- [The task] Your answer should be the lines below from the one with "e).tilth = s.tilth := rfl" to the one with "e).hoopNet = s.hoopNet := rfl", both included, given again exactly and with nothing added.

- [Records from a dataset]
==*==
-- ==== Sys2Proof/Laws/State.lean ====
section
/-! SUPPORT. One lemma per field per update of the state: what each named update leaves as it was, and what a table reads
after one of its entries is put. -/

namespace Sys2Proof.Machine

variable (s : State)

@[simp] theorem State.setPort_pending (cp : Nat) (p : Port) : (s.setPort cp p).pending = s.pending := rfl
@[simp] theorem State.setPort_powered (cp : Nat) (p : Port) : (s.setPort cp p).powered = s.powered := rfl
@[simp] theorem State.setPort_inReset (cp : Nat) (p : Port) : (s.setPort cp p).inReset = s.inReset := rfl
@[simp] theorem State.setPort_gst (cp : Nat) (p : Port) : (s.setPort cp p).gst = s.gst := rfl
@[simp] theorem State.setPort_ct (cp : Nat) (p : Port) : (s.setPort cp p).ct = s.ct := rfl
@[simp] theorem State.setPort_accept (cp : Nat) (p : Port) : (s.setPort cp p).accept = s.accept := rfl
@[simp] theorem State.setPort_img (cp : Nat) (p : Port) : (s.setPort cp p).img = s.img := rfl
@[simp] theorem State.setPort_wl (cp : Nat) (p : Port) : (s.setPort cp p).wl = s.wl := rfl
@[simp] theorem State.setPort_time (cp : Nat) (p : Port) : (s.setPort cp p).time = s.time := rfl
@[simp] theorem State.setPort_adm (cp : Nat) (p : Port) : (s.setPort cp p).adm = s.adm := rfl
@[simp] theorem State.setPort_tilth (cp : Nat) (p : Port) : (s.setPort cp p).tilth = s.tilth := rfl
@[simp] theorem State.setPort_pwr (cp : Nat) (p : Port) : (s.setPort cp p).pwr = s.pwr := rfl
@[simp] theorem State.setPort_chans (cp : Nat) (p : Port) : (s.setPort cp p).chans = s.chans := rfl
@[simp] theorem State.setPort_fdw (cp : Nat) (p : Port) : (s.setPort cp p).fdw = s.fdw := rfl
@[simp] theorem State.setPort_hoops (cp : Nat) (p : Port) : (s.setPort cp p).hoops = s.hoops := rfl
@[simp] theorem State.setPort_hoopNet (cp : Nat) (p : Port) : (s.setPort cp p).hoopNet = s.hoopNet := rfl
@[simp] theorem State.setPort_colls (cp : Nat) (p : Port) : (s.setPort cp p).colls = s.colls := rfl
@[simp] theorem State.setPort_col (cp : Nat) (p : Port) : (s.setPort cp p).col = s.col := rfl
@[simp] theorem State.setPort_stakes (cp : Nat) (p : Port) : (s.setPort cp p).stakes = s.stakes := rfl
@[simp] theorem State.setPort_exc (cp : Nat) (p : Port) : (s.setPort cp p).exc = s.exc := rfl
@[simp] theorem State.setPort_upd (cp : Nat) (p : Port) : (s.setPort cp p).upd = s.upd := rfl
@[simp] theorem State.setPort_dbg (cp : Nat) (p : Port) : (s.setPort cp p).dbg = s.dbg := rfl
@[simp] theorem State.setPort_wrap (cp : Nat) (p : Port) : (s.setPort cp p).wrap = s.wrap := rfl
@[simp] theorem State.setPort_vc0 (cp : Nat) (p : Port) : (s.setPort cp p).vc0 = s.vc0 := rfl
@[simp] theorem State.setPort_free (cp : Nat) (p : Port) : (s.setPort cp p).free = s.free := rfl

@[simp] theorem State.setHoop_pending (i : Nat) (h : Hoop) : (s.setHoop i h).pending = s.pending := rfl
@[simp] theorem State.setHoop_powered (i : Nat) (h : Hoop) : (s.setHoop i h).powered = s.powered := rfl
@[simp] theorem State.setHoop_inReset (i : Nat) (h : Hoop) : (s.setHoop i h).inReset = s.inReset := rfl
@[simp] theorem State.setHoop_gst (i : Nat) (h : Hoop) : (s.setHoop i h).gst = s.gst := rfl
@[simp] theorem State.setHoop_ct (i : Nat) (h : Hoop) : (s.setHoop i h).ct = s.ct := rfl
@[simp] theorem State.setHoop_accept (i : Nat) (h : Hoop) : (s.setHoop i h).accept = s.accept := rfl
@[simp] theorem State.setHoop_img (i : Nat) (h : Hoop) : (s.setHoop i h).img = s.img := rfl
@[simp] theorem State.setHoop_wl (i : Nat) (h : Hoop) : (s.setHoop i h).wl = s.wl := rfl
@[simp] theorem State.setHoop_time (i : Nat) (h : Hoop) : (s.setHoop i h).time = s.time := rfl
@[simp] theorem State.setHoop_adm (i : Nat) (h : Hoop) : (s.setHoop i h).adm = s.adm := rfl
@[simp] theorem State.setHoop_tilth (i : Nat) (h : Hoop) : (s.setHoop i h).tilth = s.tilth := rfl
@[simp] theorem State.setHoop_pwr (i : Nat) (h : Hoop) : (s.setHoop i h).pwr = s.pwr := rfl
@[simp] theorem State.setHoop_chans (i : Nat) (h : Hoop) : (s.setHoop i h).chans = s.chans := rfl
@[simp] theorem State.setHoop_fdw (i : Nat) (h : Hoop) : (s.setHoop i h).fdw = s.fdw := rfl
@[simp] theorem State.setHoop_hoopNet (i : Nat) (h : Hoop) : (s.setHoop i h).hoopNet = s.hoopNet := rfl
@[simp] theorem State.setHoop_ports (i : Nat) (h : Hoop) : (s.setHoop i h).ports = s.ports := rfl
@[simp] theorem State.setHoop_colls (i : Nat) (h : Hoop) : (s.setHoop i h).colls = s.colls := rfl
@[simp] theorem State.setHoop_col (i : Nat) (h : Hoop) : (s.setHoop i h).col = s.col := rfl
@[simp] theorem State.setHoop_stakes (i : Nat) (h : Hoop) : (s.setHoop i h).stakes = s.stakes := rfl
@[simp] theorem State.setHoop_exc (i : Nat) (h : Hoop) : (s.setHoop i h).exc = s.exc := rfl
@[simp] theorem State.setHoop_upd (i : Nat) (h : Hoop) : (s.setHoop i h).upd = s.upd := rfl
@[simp] theorem State.setHoop_dbg (i : Nat) (h : Hoop) : (s.setHoop i h).dbg = s.dbg := rfl
@[simp] theorem State.setHoop_wrap (i : Nat) (h : Hoop) : (s.setHoop i h).wrap = s.wrap := rfl
@[simp] theorem State.setHoop_vc0 (i : Nat) (h : Hoop) : (s.setHoop i h).vc0 = s.vc0 := rfl
@[simp] theorem State.setHoop_free (i : Nat) (h : Hoop) : (s.setHoop i h).free = s.free := rfl

@[simp] theorem State.setChan_pending (c : Nat) (x : Chan) : (s.setChan c x).pending = s.pending := rfl
@[simp] theorem State.setChan_powered (c : Nat) (x : Chan) : (s.setChan c x).powered = s.powered := rfl
@[simp] theorem State.setChan_inReset (c : Nat) (x : Chan) : (s.setChan c x).inReset = s.inReset := rfl
@[simp] theorem State.setChan_gst (c : Nat) (x : Chan) : (s.setChan c x).gst = s.gst := rfl
@[simp] theorem State.setChan_ct (c : Nat) (x : Chan) : (s.setChan c x).ct = s.ct := rfl
@[simp] theorem State.setChan_accept (c : Nat) (x : Chan) : (s.setChan c x).accept = s.accept := rfl
@[simp] theorem State.setChan_img (c : Nat) (x : Chan) : (s.setChan c x).img = s.img := rfl
@[simp] theorem State.setChan_wl (c : Nat) (x : Chan) : (s.setChan c x).wl = s.wl := rfl
@[simp] theorem State.setChan_time (c : Nat) (x : Chan) : (s.setChan c x).time = s.time := rfl
@[simp] theorem State.setChan_adm (c : Nat) (x : Chan) : (s.setChan c x).adm = s.adm := rfl
@[simp] theorem State.setChan_tilth (c : Nat) (x : Chan) : (s.setChan c x).tilth = s.tilth := rfl
@[simp] theorem State.setChan_pwr (c : Nat) (x : Chan) : (s.setChan c x).pwr = s.pwr := rfl
@[simp] theorem State.setChan_fdw (c : Nat) (x : Chan) : (s.setChan c x).fdw = s.fdw := rfl
@[simp] theorem State.setChan_hoops (c : Nat) (x : Chan) : (s.setChan c x).hoops = s.hoops := rfl
@[simp] theorem State.setChan_hoopNet (c : Nat) (x : Chan) : (s.setChan c x).hoopNet = s.hoopNet := rfl
@[simp] theorem State.setChan_ports (c : Nat) (x : Chan) : (s.setChan c x).ports = s.ports := rfl
@[simp] theorem State.setChan_colls (c : Nat) (x : Chan) : (s.setChan c x).colls = s.colls := rfl
@[simp] theorem State.setChan_col (c : Nat) (x : Chan) : (s.setChan c x).col = s.col := rfl
@[simp] theorem State.setChan_stakes (c : Nat) (x : Chan) : (s.setChan c x).stakes = s.stakes := rfl
@[simp] theorem State.setChan_exc (c : Nat) (x : Chan) : (s.setChan c x).exc = s.exc := rfl
@[simp] theorem State.setChan_upd (c : Nat) (x : Chan) : (s.setChan c x).upd = s.upd := rfl
@[simp] theorem State.setChan_dbg (c : Nat) (x : Chan) : (s.setChan c x).dbg = s.dbg := rfl
@[simp] theorem State.setChan_wrap (c : Nat) (x : Chan) : (s.setChan c x).wrap = s.wrap := rfl
@[simp] theorem State.setChan_vc0 (c : Nat) (x : Chan) : (s.setChan c x).vc0 = s.vc0 := rfl
@[simp] theorem State.setChan_free (c : Nat) (x : Chan) : (s.setChan c x).free = s.free := rfl

@[simp] theorem State.setStake_pending (n : Nat) (x : Stake) : (s.setStake n x).pending = s.pending := rfl
@[simp] theorem State.setStake_powered (n : Nat) (x : Stake) : (s.setStake n x).powered = s.powered := rfl
@[simp] theorem State.setStake_inReset (n : Nat) (x : Stake) : (s.setStake n x).inReset = s.inReset := rfl
@[simp] theorem State.setStake_gst (n : Nat) (x : Stake) : (s.setStake n x).gst = s.gst := rfl
@[simp] theorem State.setStake_ct (n : Nat) (x : Stake) : (s.setStake n x).ct = s.ct := rfl
@[simp] theorem State.setStake_accept (n : Nat) (x : Stake) : (s.setStake n x).accept = s.accept := rfl
@[simp] theorem State.setStake_img (n : Nat) (x : Stake) : (s.setStake n x).img = s.img := rfl
@[simp] theorem State.setStake_wl (n : Nat) (x : Stake) : (s.setStake n x).wl = s.wl := rfl
@[simp] theorem State.setStake_time (n : Nat) (x : Stake) : (s.setStake n x).time = s.time := rfl
@[simp] theorem State.setStake_adm (n : Nat) (x : Stake) : (s.setStake n x).adm = s.adm := rfl
@[simp] theorem State.setStake_tilth (n : Nat) (x : Stake) : (s.setStake n x).tilth = s.tilth := rfl
@[simp] theorem State.setStake_pwr (n : Nat) (x : Stake) : (s.setStake n x).pwr = s.pwr := rfl
@[simp] theorem State.setStake_chans (n : Nat) (x : Stake) : (s.setStake n x).chans = s.chans := rfl
@[simp] theorem State.setStake_fdw (n : Nat) (x : Stake) : (s.setStake n x).fdw = s.fdw := rfl
@[simp] theorem State.setStake_hoops (n : Nat) (x : Stake) : (s.setStake n x).hoops = s.hoops := rfl
@[simp] theorem State.setStake_hoopNet (n : Nat) (x : Stake) : (s.setStake n x).hoopNet = s.hoopNet := rfl
@[simp] theorem State.setStake_ports (n : Nat) (x : Stake) : (s.setStake n x).ports = s.ports := rfl
@[simp] theorem State.setStake_colls (n : Nat) (x : Stake) : (s.setStake n x).colls = s.colls := rfl
@[simp] theorem State.setStake_col (n : Nat) (x : Stake) : (s.setStake n x).col = s.col := rfl
@[simp] theorem State.setStake_exc (n : Nat) (x : Stake) : (s.setStake n x).exc = s.exc := rfl
@[simp] theorem State.setStake_upd (n : Nat) (x : Stake) : (s.setStake n x).upd = s.upd := rfl
@[simp] theorem State.setStake_dbg (n : Nat) (x : Stake) : (s.setStake n x).dbg = s.dbg := rfl
@[simp] theorem State.setStake_wrap (n : Nat) (x : Stake) : (s.setStake n x).wrap = s.wrap := rfl
@[simp] theorem State.setStake_vc0 (n : Nat) (x : Stake) : (s.setStake n x).vc0 = s.vc0 := rfl
@[simp] theorem State.setStake_free (n : Nat) (x : Stake) : (s.setStake n x).free = s.free := rfl

@[simp] theorem State.setEvtIn_pending (l : Nat) (e : EvtIn) : (s.setEvtIn l e).pending = s.pending := rfl
@[simp] theorem State.setEvtIn_powered (l : Nat) (e : EvtIn) : (s.setEvtIn l e).powered = s.powered := rfl
@[simp] theorem State.setEvtIn_inReset (l : Nat) (e : EvtIn) : (s.setEvtIn l e).inReset = s.inReset := rfl
@[simp] theorem State.setEvtIn_gst (l : Nat) (e : EvtIn) : (s.setEvtIn l e).gst = s.gst := rfl
@[simp] theorem State.setEvtIn_ct (l : Nat) (e : EvtIn) : (s.setEvtIn l e).ct = s.ct := rfl
@[simp] theorem State.setEvtIn_accept (l : Nat) (e : EvtIn) : (s.setEvtIn l e).accept = s.accept := rfl
@[simp] theorem State.setEvtIn_img (l : Nat) (e : EvtIn) : (s.setEvtIn l e).img = s.img := rfl
@[simp] theorem State.setEvtIn_wl (l : Nat) (e : EvtIn) : (s.setEvtIn l e).wl = s.wl := rfl
@[simp] theorem State.setEvtIn_time (l : Nat) (e : EvtIn) : (s.setEvtIn l e).time = s.time := rfl
@[simp] theorem State.setEvtIn_adm (l : Nat) (e : EvtIn) : (s.setEvtIn l e).adm = s.adm := rfl
@[simp] theorem State.setEvtIn_tilth (l : Nat) (e : EvtIn) : (s.setEvtIn l e).tilth = s.tilth := rfl
@[simp] theorem State.setEvtIn_pwr (l : Nat) (e : EvtIn) : (s.setEvtIn l e).pwr = s.pwr := rfl
@[simp] theorem State.setEvtIn_chans (l : Nat) (e : EvtIn) : (s.setEvtIn l e).chans = s.chans := rfl
@[simp] theorem State.setEvtIn_hoops (l : Nat) (e : EvtIn) : (s.setEvtIn l e).hoops = s.hoops := rfl
@[simp] theorem State.setEvtIn_hoopNet (l : Nat) (e : EvtIn) : (s.setEvtIn l e).hoopNet = s.hoopNet := rfl
@[simp] theorem State.setEvtIn_ports (l : Nat) (e : EvtIn) : (s.setEvtIn l e).ports = s.ports := rfl
@[simp] theorem State.setEvtIn_colls (l : Nat) (e : EvtIn) : (s.setEvtIn l e).colls = s.colls := rfl
@[simp] theorem State.setEvtIn_col (l : Nat) (e : EvtIn) : (s.setEvtIn l e).col = s.col := rfl
@[simp] theorem State.setEvtIn_stakes (l : Nat) (e : EvtIn) : (s.setEvtIn l e).stakes = s.stakes := rfl
@[simp] theorem State.setEvtIn_exc (l : Nat) (e : EvtIn) : (s.setEvtIn l e).exc = s.exc := rfl
@[simp] theorem State.setEvtIn_upd (l : Nat) (e : EvtIn) : (s.setEvtIn l e).upd = s.upd := rfl
@[simp] theorem State.setEvtIn_dbg (l : Nat) (e : EvtIn) : (s.setEvtIn l e).dbg = s.dbg := rfl
@[simp] theorem State.setEvtIn_wrap (l : Nat) (e : EvtIn) : (s.setEvtIn l e).wrap = s.wrap := rfl
@[simp] theorem State.setEvtIn_vc0 (l : Nat) (e : EvtIn) : (s.setEvtIn l e).vc0 = s.vc0 := rfl
@[simp] theorem State.setEvtIn_free (l : Nat) (e : EvtIn) : (s.setEvtIn l e).free = s.free := rfl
==*==
- [Your solution]
@[simp] theorem State.setEvtIn_tilth (l : Nat) (e : EvtIn) : (s.setEvtIn l e).tilth = s.tilth := rfl
@[simp] theorem State.setEvtIn_pwr (l : Nat) (e : EvtIn) : (s.setEvtIn l e).pwr = s.pwr := rfl
@[simp] theorem State.setEvtIn_chans (l : Nat) (e : EvtIn) : (s.setEvtIn l e).chans = s.chans := rfl
@[simp] theorem State.setEvtIn_hoops (l : Nat) (e : EvtIn) : (s.setEvtIn l e).hoops = s.hoops := rfl
@[simp] theorem State.setEvtIn_hoopNet (l : Nat) (e : EvtIn) : (s.setEvtIn l e).hoopNet = s.hoopNet := rfl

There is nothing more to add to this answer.